When you could pay £1 as a student on a Monday night, I saw Blood Brothers at The Liverpool Playhouse very early in its run and thought it was sentimental tosh, ruthlessly manipulative and quite definitely too much for the sophisticates of London. Like the man who turned down The Beatles, I was wrong.
Except I wasn't really. Blood Brothers is all that, and then some, but it's also musical theatre, and, now I'm not too cool for school (actually, too fat for stalls is closer to the truth), I can see why Blood Brothers is such a huge hit. The tale of the twins, separated at birth, whose lives twist round each other, as they travel through life on opposite sides of the tracks, has a Dickensian trajectory to it, a universality in its appeal - it's a big old weepy. It's funny and sad and poignant and coarse and tender and corny and, above all else, emotional - and it connected with every single person in the audience, from teen to grandad.
As matriarch of an unruly brood, Maureen Nolan captures a life of drudgery shot through with working class warmth - not as easy as it sounds, especially with the likes of me (who knows something of that kind of life) to appease. She sings well too, and even does a bit of dancin' when she's in the mood for it. Olivia Sloyan as Linda, the femme fatale of Skelmersdale, is perfectly cast - sexy, but down to earth, seductive, but not suggestive. If the support cast deliver (and they should, as some will have studied Blood Brothers in school, so established has Willy Russell's work become in the canon) the twins at the heart of the story have to convince for the conceit to hold. And they do.
With Narrator Warwick Evans a menacing presence despite the twee rhyming couplets - he knows how it finishes after all - Sean Jones is all energy as the scally Mickey, a good kid whom the cruelties of Liverpool's economy (or non-economy) of the 70s and 80s first mocks and then destroys. Mark Hutchinson's Eddie is a slower burn, but no less powerful for that, a Tim Nice-but-not-really-Dim who tries to do the best thing, as he is torn between nature and nurture, the mother whom he needs and the mother who needs him. Both lads get plenty of ooohs and ahhhs from the teens in the audience - and a few from those well past their teens too.

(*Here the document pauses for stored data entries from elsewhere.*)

-- ==== Sys2Proof/Tests/Slice0.lean ====
section
/-! SUPPORT. Small tests: ill-formed commands refused, states that meet the hypotheses of the statements, and values worked out from the spec. -/

namespace Sys2Proof.Tests

open Sys2Proof.Machine

/-! ### States for tests -/

/-- A device in SAIL with the given register fields. -/
def sail (l : List (Fld × Nat)) : State := l.foldl (fun s x => s.set x.1 x.2) { State.reset with phase := .sail, reef := { State.reset.reef with rails := .up, causes := [], classes := 0 } }

/-- Zero bytes. -/
def zeros (n : Nat) : List Byte := List.replicate n 0

/-- A descriptor of an operation. -/
def desc (op : Op) (st : Stage) : Desc := { cid := 7, irq := false, op := op, stage := st, cq := 0, head := 1 }

/-- Ring 0 of PF0 has fetched an operation, at the head of the device-wide queue; its completion ring is enabled. -/
def ring (op : Op) (st : Stage) (l : List (Fld × Nat)) : State :=
  ((sail ([(R.fnCqCfgEn 0 0, 1), (R.fnCqCfgSizeLog2 0 0, 4)] ++ l)).setCur 0 0 (some (desc op st))).when (st == .fetched) fun s =>
    { s with host := { s.host with wide := [(0, 0)] } }

/-- Device time in ns. -/
def atNs (s : State) (ns : Nat) : State := { s with time := { s.time with dev := ns * 2 ^ 32 } }

/-! ### Ill-formed commands -/

theorem test_wf_doorbell_size : (Instr.sqDoorbell 0 0 0 1).wf = false ∧ (Instr.cqDoorbell 0 0 9 1).wf = false := by decide
theorem test_wf_fetch_length : (Instr.descriptorFetch 0 0 (.ok (zeros 63))).wf = false := by decide
theorem test_wf_ring_number : (Instr.ringEnable .sq 0 4 0).wf = false ∧ (Instr.ringEnable .str 0 7 0).wf = true := by decide
theorem test_wf_measurement : (Instr.surroundings 0 0 ⟨[], [], [], 0, []⟩).wf = false := by decide
theorem test_wf_life_offset : (Instr.lifeRead 65536).wf = false := by decide
theorem test_wf_window : (Instr.registerWrite 1 .bar0 0 4 0).wf = false ∧ (Instr.registerWrite 0 .page 0x10000 4 0).wf = false := by decide
theorem test_wf_word : (Instr.loWrite 0 .bar0 2 0).wf = false ∧ (Instr.hiWrite 0 .bar0 0x1000000 0).wf = false
    ∧ (Instr.rcRead 3 .page 5).wf = false ∧ (Instr.loRead 0 .page 0 0).wf = false := by decide
theorem test_wf_slot : (Instr.transmitSlot 0 (zeros 64)).wf = false := by decide
theorem test_wf_frame : (Instr.ptpFrame 0 (zeros 13)).wf = false := by decide
theorem test_wf_training : (Instr.linkTraining 0 true 6 0).wf = false ∧ (Instr.linkTraining 0 true 5 1024).wf = false := by decide
theorem test_wf_capability : (Instr.capabilityRead 0 true (zeros 15)).wf = false := by decide
theorem test_wf_packet : (Instr.longPacket 0 ⟨true, 32, 0, [], true⟩).wf = false ∧ (Instr.longPacket 0 ⟨true, 0, 64, [], true⟩).wf = false := by decide
theorem test_wf_sweep : (Instr.staleSweepVisit 0 2048 0 []).wf = false ∧ (Instr.staleSweepVisit 0 0 1536 []).wf = false := by decide
theorem test_wf_imu : (Instr.imuReadComplete 0 (zeros 25) 0).wf = false ∧ (Instr.imuXferDone 0 (zeros 9)).wf = false := by decide
theorem test_wf_can : (Instr.canFrame 0 0 ⟨false, 2048, false, false, [], false⟩ 0 0).wf = false ∧ (Instr.canFrame 0 0 ⟨true, 0, true, false, zeros 9, false⟩ 0 0).wf = false := by decide
theorem test_wf_thermal : (Instr.thermtrip 44 0).wf = false ∧ (Instr.thermalControl []).wf = false := by decide
theorem test_wf_rails : (Instr.railMeasure []).wf = false ∧ (Instr.ready [] true).wf = false := by decide
theorem test_wf_por : (Instr.por 0 false 3).wf = false ∧ (Instr.por 0 false 65).wf = false ∧ (Instr.por 0 false 4).wf = true := by decide
theorem test_wf_scrub : (Instr.scrubVisit .cluster (2 ^ 26) false ⟨.other, .ok⟩).wf = false := by decide

/-! ### Witnesses: states and operands that meet the hypotheses of the statements -/

/-! #### The machine, time and rings -/

theorem witness_StepRunsFrontCommand : ({ State.reset with pending := [.rebaseCycle 0, .opStep] } : State).pending = .rebaseCycle 0 :: [.opStep] := rfl
theorem witness_StepKeepsInv : (sail []).Inv ∧ ∃ t, step (sail []) = .next t := ⟨⟨by decide, by decide, by decide, by decide⟩, ⟨_, rfl⟩⟩
theorem witness_HaltLastsUntilReset : ∃ t, ({ sail [] with halted := true } : State).halted = true ∧ exec (.rebaseCycle 0) { sail [] with halted := true } = .next t := ⟨_, rfl, rfl⟩
theorem witness_LpddrChangesOnlyByLpddrWrite : ∃ t, exec (.rebaseCycle 0) (sail []) = .next t ∧ (∀ f q d, Instr.rebaseCycle 0 ≠ .lpddrWriteDone f q d)
    ∧ ∀ f q b, Instr.rebaseCycle 0 ≠ .operandReadFail f q b := ⟨_, rfl, by simp, by simp⟩
theorem witness_TimePassesAndSlewIsSpent : (sail []).pending = [] ∧ (sail []).timeRuns = true ∧ (sail []).time.slew.left = 0 ∧ (sail []).time.slew.rem = 0
    ∧ (∀ c : Fin 4, ((sail []).can c).fifo = []) ∧ State.reset.timeRuns = false ∧ (0 : Nat) < ({ rem := 5, per := 2, left := 2 } : Slew).left := by decide

/-- PF0 READY with its rings of 16 entries enabled. -/
def rings : State := sail ([(R.fnStatusReady 0, 1), (R.fnSqCfgEn 0 0, 1), (R.fnSqCfgSizeLog2 0 0, 4), (R.fnCqCfgEn 0 0, 1), (R.fnCqCfgSizeLog2 0 0, 4),
  (R.fnStrCfgEn 0 0, 1), (R.fnStrCfgSizeLog2 0 0, 18), (R.fnCqTailTail 0 0, 3), (R.fnStrWrWr 0 0, 128)])
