-- ==== Sys2Proof/Machine/Internal.lean ====
section
/-! DEFINITION. The two internal functions as operations of their own (`30_encoding.md` R83, log 23): no port
event decodes to them. -/

namespace Sys2Proof.Machine

/-- RAP (`40_rap.md` R96, R104): hands back its pair and touches no state. -/
def execRap (old : Word) (sel : Nat) (mask opnd : Word) (s : State) : Result :=
  .next (s.respond (.rapPair (rap old sel mask opnd).1 (rap old sel mask opnd).2))

/-- ARBITRATE (`44_arbitration.md` R166). -/
def execArbitrate (s : State) : Result := completeEvent s (arbitrate s.icoll)

end Sys2Proof.Machine
end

It's a long show - you won't get much change out of three hours - but the songs are fantastic, much better than I recall from that distant first exposure. Most importantly, we love these lads, even as their destiny rushes up to meet them. Of course it's nonsense - but it's bloody entertaining nonsense, and it delivers value for money, night after night. Chances are that somebody, at some point, has told you to see Blood Brothers - there's a reason why. Pitch up and find out.
Blood Brothers continues at New Wimbledon Theatre until 19 October and is on tour.